Chief of Staff for the U.S. House of Representatives
- In office March 13, 2023 – present

Chief of Staff for the New York State Assembly
- In office January 1, 2021 – January 2, 2022

Deputy Chief of Staff for the Office of National Drug Control Policy
- In office March 13, 2017 – February 27, 2018
- President: Donald Trump

Deputy White House Liaison for the United States Department of the Treasury
- In office January 23, 2017 – March 13, 2017
- President: Donald Trump

Personal details
- Born: August 30, 1993 (age 32) Morristown, New Jersey, U.S.
- Party: Republican
- Education: Skaneateles High School
- Alma mater: St. John’s University
- Website: 20kstrategies.com

= Taylor Weyeneth =

American government official (born 1993)

Taylor P. Weyeneth (born August 30, 1993) is an American Chief of Staff in the U.S. House of Representatives, former Deputy Chief of Staff for the Office of National Drug Control Policy (ONDCP), and White House Liaison who served from January 23, 2017, to February 27, 2018, under President Donald Trump. The Deputy Chief of Staff position is considered to be the "second most important position" in the ONDCP. Before taking the position at ONDCP, Weyeneth served as the Deputy White House Liaison at the United States Department of the Treasury, as an advisor to the executive director of the Presidential Transition Team, and began his political career as a campaign staffer for Donald Trump during the 2016 presidential election.

In 2018, Weyeneth stepped down from his position at the ONDCP due to controversy surrounding his age and credentials.

== Career ==
Following his graduation from college in 2016, Weyeneth worked on the Trump presidential campaign. Preceding the presidential election in 2016, Weyeneth became the advisor to Rick Dearborn, the executive director of the Presidential Transition Team. After President Trump was inaugurated, Taylor was hired to be the Deputy White House Liaison at the United States Department of the Treasury, where he served through the confirmation of Secretary of the Treasury Steven Mnuchin.

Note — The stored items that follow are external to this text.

-- ==== Sys2Proof/Certificates/Slice0/Obligations.lean ====
section
/-! DEFINITION. The statements for the provers, in the order of spec/: the command word, the port, acceptance and
completion, the commands unit by unit, the invariants. -/

open Sys2Proof Sys2Proof.Machine

/-! ## The command word -/

/-- Decoding and encoding agree in both directions on every 32-bit word (30_encoding.md R125, R128). -/
def Obligations.DecodeInvertsEncode : Prop :=
  ∀ (w : Word) (i : Instr), decodeWord w = .ok i ↔ w = encode i

/-- The legal words are those of R125; every other word is rejected (30_encoding.md R125, R126). -/
def Obligations.LegalCommandWords : Prop :=
  ∀ w : Word, (∃ i, decodeWord w = .ok i) ↔
    w.extractLsb' 10 22 = 0 ∧
      (w.extractLsb' 0 8 = 0x05 ∨ w.extractLsb' 0 8 = 0x06 ∨
        (((0x01 ≤ w.extractLsb' 0 8 ∧ w.extractLsb' 0 8 ≤ 0x04) ∨
            (0x07 ≤ w.extractLsb' 0 8 ∧ w.extractLsb' 0 8 ≤ 0x0C)) ∧
          w.extractLsb' 8 2 = 0))

/-- The words of R128's table and the illegal words of R130. -/
def Obligations.WorkedCommandWords : Prop :=
  decodeWord 0x00000001 = .ok .powmod ∧ decodeWord 0x00000002 = .ok .invert ∧
  decodeWord 0x00000003 = .ok .keygen ∧ decodeWord 0x00000004 = .ok .keyset ∧
  decodeWord 0x00000005 = .ok (.encode .x) ∧ decodeWord 0x00000105 = .ok (.encode .priv) ∧
  decodeWord 0x00000205 = .ok (.encode .pub) ∧ decodeWord 0x00000305 = .ok (.encode .peer) ∧
  decodeWord 0x00000006 = .ok (.decode .x) ∧ decodeWord 0x00000106 = .ok (.decode .priv) ∧
  decodeWord 0x00000206 = .ok (.decode .pub) ∧ decodeWord 0x00000306 = .ok (.decode .peer) ∧
  decodeWord 0x00000007 = .ok .tderive ∧ decodeWord 0x00000008 = .ok .subenc ∧
  decodeWord 0x00000009 = .ok .subdec ∧ decodeWord 0x0000000A = .ok .ecbenc ∧
  decodeWord 0x0000000B = .ok .ecbdec ∧ decodeWord 0x0000000C = .ok .xfer ∧
  decodeWord 0x00000401 = .error .reservedBits ∧ decodeWord 0x00000101 = .error .keySelect ∧
  decodeWord 0x000000FF = .error .unknownOpcode ∧ decodeWord 0x00000000 = .error .unknownOpcode

/-! ## The step -/

/-- When the waiting time of a command is over, the step is the command's meaning on the state as it is. -/
def Obligations.StepRunsTheDecodedCommand : Prop :=
  ∀ (s : State) (w : Word) (i : Instr),
    s.phase = .busy w 0 → decodeWord w = .ok i → step s = exec i s

/-- An accepted illegal word completes with ILLEGAL_CMD and changes no operand, result, key, table or IN
(30_encoding.md R126, 60_exceptions.md R350). -/
def Obligations.IllegalWordCompletesWithIllegalCmd : Prop :=
  ∀ (s : State) (w : Word), s.phase = .busy w 0 → (∀ i, decodeWord w ≠ .ok i) →
    step s = .next (afterError .illegalCmd s)

/-- Before its completion, a step takes the oldest arrival at the port, or nothing but time passes: one arrival or one
completion a step, never both (20_memory.md R87, R97). An arrival whose address is in the window is the host read or the
host write at its offset (00_scope.md R19; 20_memory.md R80, R81, R82). The one arrival a step and the fault of an address
outside the window are the model's choice (log 6, log 7, log 9; log 10). -/
def Obligations.StepTakesOneArrival : Prop :=
  (∀ (s : State) (w : Word) (n : Nat),
    (s.phase = .busy w (n + 1) → s.inputs = [] → step s = .next { s with phase := .busy w n }) ∧
    (s.phase = .idle → s.inputs = [] → step s = .next s) ∧
    (∀ ev rest, s.inputs = ev :: rest →
      (s.phase = .busy w (n + 1) → step s = handleEvent ev { s with phase := .busy w n, inputs := rest }) ∧
      (s.phase = .idle → step s = handleEvent ev { s with inputs := rest }))) ∧
  ∀ (s : State) (addr : Nat) (n : Width) (v : Word),
    (s.params.base ≤ addr → addr < s.params.base + 0x10000 →
      handleEvent (.read addr n) s = .next (hostRead (addr - s.params.base) n s) ∧
      handleEvent (.write addr n v) s = .next (hostWrite (addr - s.params.base) n v s)) ∧
    (addr < s.params.base ∨ s.params.base + 0x10000 ≤ addr →
      handleEvent (.read addr n) s = .fault .outsideWindow ∧ handleEvent (.write addr n v) s = .fault .outsideWindow)

/-- Every accepted command completes: if no arrival of its waiting time resets the engine or misses the window, then
after the waiting time and one step the engine is idle and reports the completion (70_reset_and_hazards.md R430,
60_exceptions.md R352). The number of waiting steps is the model's choice (log 6). -/
def Obligations.AcceptedCommandCompletes : Prop :=
  ∀ (s : State) (w : Word) (n : Nat), s.phase = .busy w n →
    (∀ ev ∈ s.inputs.take n, ev.wellFormed s.params = true ∧ resets s.params ev = false) →
    ∃ t, run (n + 1) s = .next t ∧ t.phase = .idle ∧ t.status.done = true ∧ t.cmd = s.cmd ∧
      t.inputs = s.inputs.drop n

/-- A run whose arrivals all address the window meets no fault and no refusal (20_memory.md R88, 60_exceptions.md
R340). The fault it rules out is the model's choice (log 10). -/
def Obligations.WellFormedArrivalsNeverStop : Prop :=
  ∀ (s : State) (n : Nat), PortInv s → ∃ t, run n s = .next t ∧ PortInv t ∧ t.params = s.params

/-! ## The port -/

/-- Which accesses are admitted (20_memory.md R85, R86, R88; 10_state.md R56). A write to a reserved word of a slot, from
NBITS/32 up, sets no ACC_ERR in any slot (10_state.md R40); that it counts as admitted in a read-only slot, and so sets
BUSY_WR while a command runs, is the model's reading (log 22). -/
def Obligations.AdmittedAccesses : Prop :=
  ∀ (p : Params) (o : Nat) (n : Width) (isWrite : Bool), p.wellFormed = true →
    ((admitted p o n.bytes isWrite).isSome = true ↔
      o % n.bytes = 0 ∧
        ((n = .w4 ∧ o < 0x038 ∧ (isWrite = true → o ∉ [0x000, 0x004, 0x01C, 0x030, 0x034])) ∨
          (n = .w4 ∧ 0x100 ≤ o ∧ o < 0x480 ∧
            (isWrite = true → o % 64 / 4 < p.nbits / 32 → ¬ (0x1C0 ≤ o ∧ o < 0x200) ∧ ¬ (0x2C0 ≤ o ∧ o < 0x400))) ∨
          (0x800 ≤ o ∧ o < 0xA00 ∧ isWrite = false) ∨
          (0x4000 ≤ o ∧ o + n.bytes ≤ 0x4000 + p.bufBytes) ∨
          (0x8000 ≤ o ∧ o + n.bytes ≤ 0x8000 + p.bufBytes ∧ isWrite = false)))

/-- An access that is not admitted reads 0, writes nothing and sets ACC_ERR, in either phase (20_memory.md R88). -/
def Obligations.UnadmittedAccessSetsAccErr : Prop :=
  ∀ (s : State) (o : Nat) (n : Width) (v : Word),
    (admitted s.params o n.bytes false = none →
      hostRead o n s = { s with replies := 0 :: s.replies, status := { s.status with accErr := true } }) ∧
    (admitted s.params o n.bytes true = none →
      hostWrite o n v s = { s with status := { s.status with accErr := true } })

/-- An admitted read changes nothing but the answer it gives and the draws it takes; the answer is the bytes at the
offset, least significant first (20_memory.md R81, R90). By offset: ID, VERSION, CTRL, STATUS, CMD, PARAM_NBITS and
PARAM_BUF answer in either phase, and nothing else does while a command runs (R92, R94); while idle the other control
registers, every word of a big-number slot, FWD and INV while TABLE_VALID = 1, IN and OUT answer their contents
(R81, R89; 10_state.md R56). A draw for each UNSPEC byte is the model's choice (log 11). -/
def Obligations.ReadsOnlyAnswer : Prop :=
  (∀ (s : State) (o : Nat) (n : Width) (item : Item), admitted s.params o n.bytes false = some item →
    (s.isBusy = false ∨ item.busyReadable = true →
      hostRead o n s =
        { s with
          draws := s.draws + undefinedCount ((List.range n.bytes).map fun i => itemByte s item (o + i))
          replies := BitVec.ofNat 32
            (leValue (settle s.draws ((List.range n.bytes).map fun i => itemByte s item (o + i)))) :: s.replies }) ∧
    (s.isBusy = true → item.busyReadable = false →
      hostRead o n s =
        { s with
          draws := s.draws + n.bytes
          replies := BitVec.ofNat 32
            (leValue ((List.range n.bytes).map fun i => drawByte (s.draws + i))) :: s.replies })) ∧
  (∀ (s : State) (o : Nat) (w : Word),
    (o, w) ∈ [(0x000, 0x4D455845), (0x004, 0x00010000), (0x008, if s.irqEn then 1 else 0), (0x00C, statusWord s),
        (0x010, s.cmd), (0x030, BitVec.ofNat 32 s.params.nbits), (0x034, BitVec.ofNat 32 s.params.bufBytes)] →
      hostRead o .w4 s = { s with replies := w :: s.replies }) ∧
  (∀ (s : State) (o : Nat) (n : Width), s.isBusy = true → (admitted s.params o n.bytes false).isSome = true →
    o ∉ [0x000, 0x004, 0x008, 0x00C, 0x010, 0x030, 0x034] →
      hostRead o n s =
        { s with
          draws := s.draws + n.bytes
          replies := BitVec.ofNat 32
            (leValue ((List.range n.bytes).map fun i => drawByte (s.draws + i))) :: s.replies }) ∧
  (∀ (s : State) (o : Nat) (w : Word), s.isBusy = false →
    (o, w) ∈ [(0x014, s.chunkBits.setWidth 32), (0x018, s.lenIn.setWidth 32), (0x01C, s.lenOut.setWidth 32),
        (0x020, s.plo), (0x024, s.phi), (0x028, s.skeyLo), (0x02C, s.skeyHi)] →
      hostRead o .w4 s = { s with replies := w :: s.replies }) ∧
  (∀ (s : State) (o j : Nat) (x : Big), s.isBusy = false → j < 16 →
    (o, x) ∈ [(0x100, s.a), (0x140, s.e), (0x180, s.m), (0x1C0, s.r), (0x200, s.kp), (0x240, s.kq), (0x280, s.ke),
        (0x2C0, s.kn), (0x300, s.kd), (0x340, s.kdp), (0x380, s.kdq), (0x3C0, s.kqinv), (0x400, s.pe), (0x440, s.pn)] →
      hostRead (o + 4 * j) .w4 s = { s with replies := slotWord s.params x j :: s.replies }) ∧
  ∀ (s : State) (o : Nat) (n : Width), s.isBusy = false → s.params.wellFormed = true → o % n.bytes = 0 →
    ((0x800 ≤ o ∧ o < 0xA00) ∨ (0x4000 ≤ o ∧ o + n.bytes ≤ 0x4000 + s.params.bufBytes) ∨
      (0x8000 ≤ o ∧ o + n.bytes ≤ 0x8000 + s.params.bufBytes)) →
    let cells := (List.range n.bytes).map fun i =>
      if o < 0xA00 ∧ s.status.tableValid = false then none else s.mem.read? (o + i)
    hostRead o n s =
      { s with
        draws := s.draws + undefinedCount cells
        replies := BitVec.ofNat 32 (leValue (settle s.draws cells)) :: s.replies }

After the secretary was confirmed, Weyeneth accepted a role in the White House as the White House Liaison to the Drug Czar.

After months on the job at the White House Drug Policy Office, Weyeneth was promoted to Deputy Chief of Staff. After nearly a year of service at the Office of National Drug Control Policy, Weyeneth was faced with controversy due to his age and lack of experience in an executive position. When Weyeneth's role at the ONDCP was revealed, "outrage ensued", as "questions quickly arose about his qualifications after multiple discrepancies popped up on several of his résumés and reports surfaced that another job he held at a New York law firm... [which] ended after Weyeneth failed to show up for work." Business Insider wrote Weyeneth had "no experience with drug policy, government service, or law, unlike his predecessors in previous administrations." After initially being demoted to administrative work, Weyeneth moved to the Department of Housing and Urban Development in a mid-level position for a brief time. He resigned that position at age 24.

Once leaving government, Weyeneth began a consulting firm based in Washington, D.C. by the name of 20K Strategies, LLC that deals with public policy, strategic communications, and corporate restructuring.

Weyeneth started a Political Action Committee in December 2018 called End the Stigma PAC, dealing with substance use disorders and mental health disorders.

==Personal life==
Taylor attended Skaneateles High School and was a state champion on their soccer team in 2010. He graduated in May 2016 from St. John's University, where he was vice-president of his fraternity, Kappa Sigma.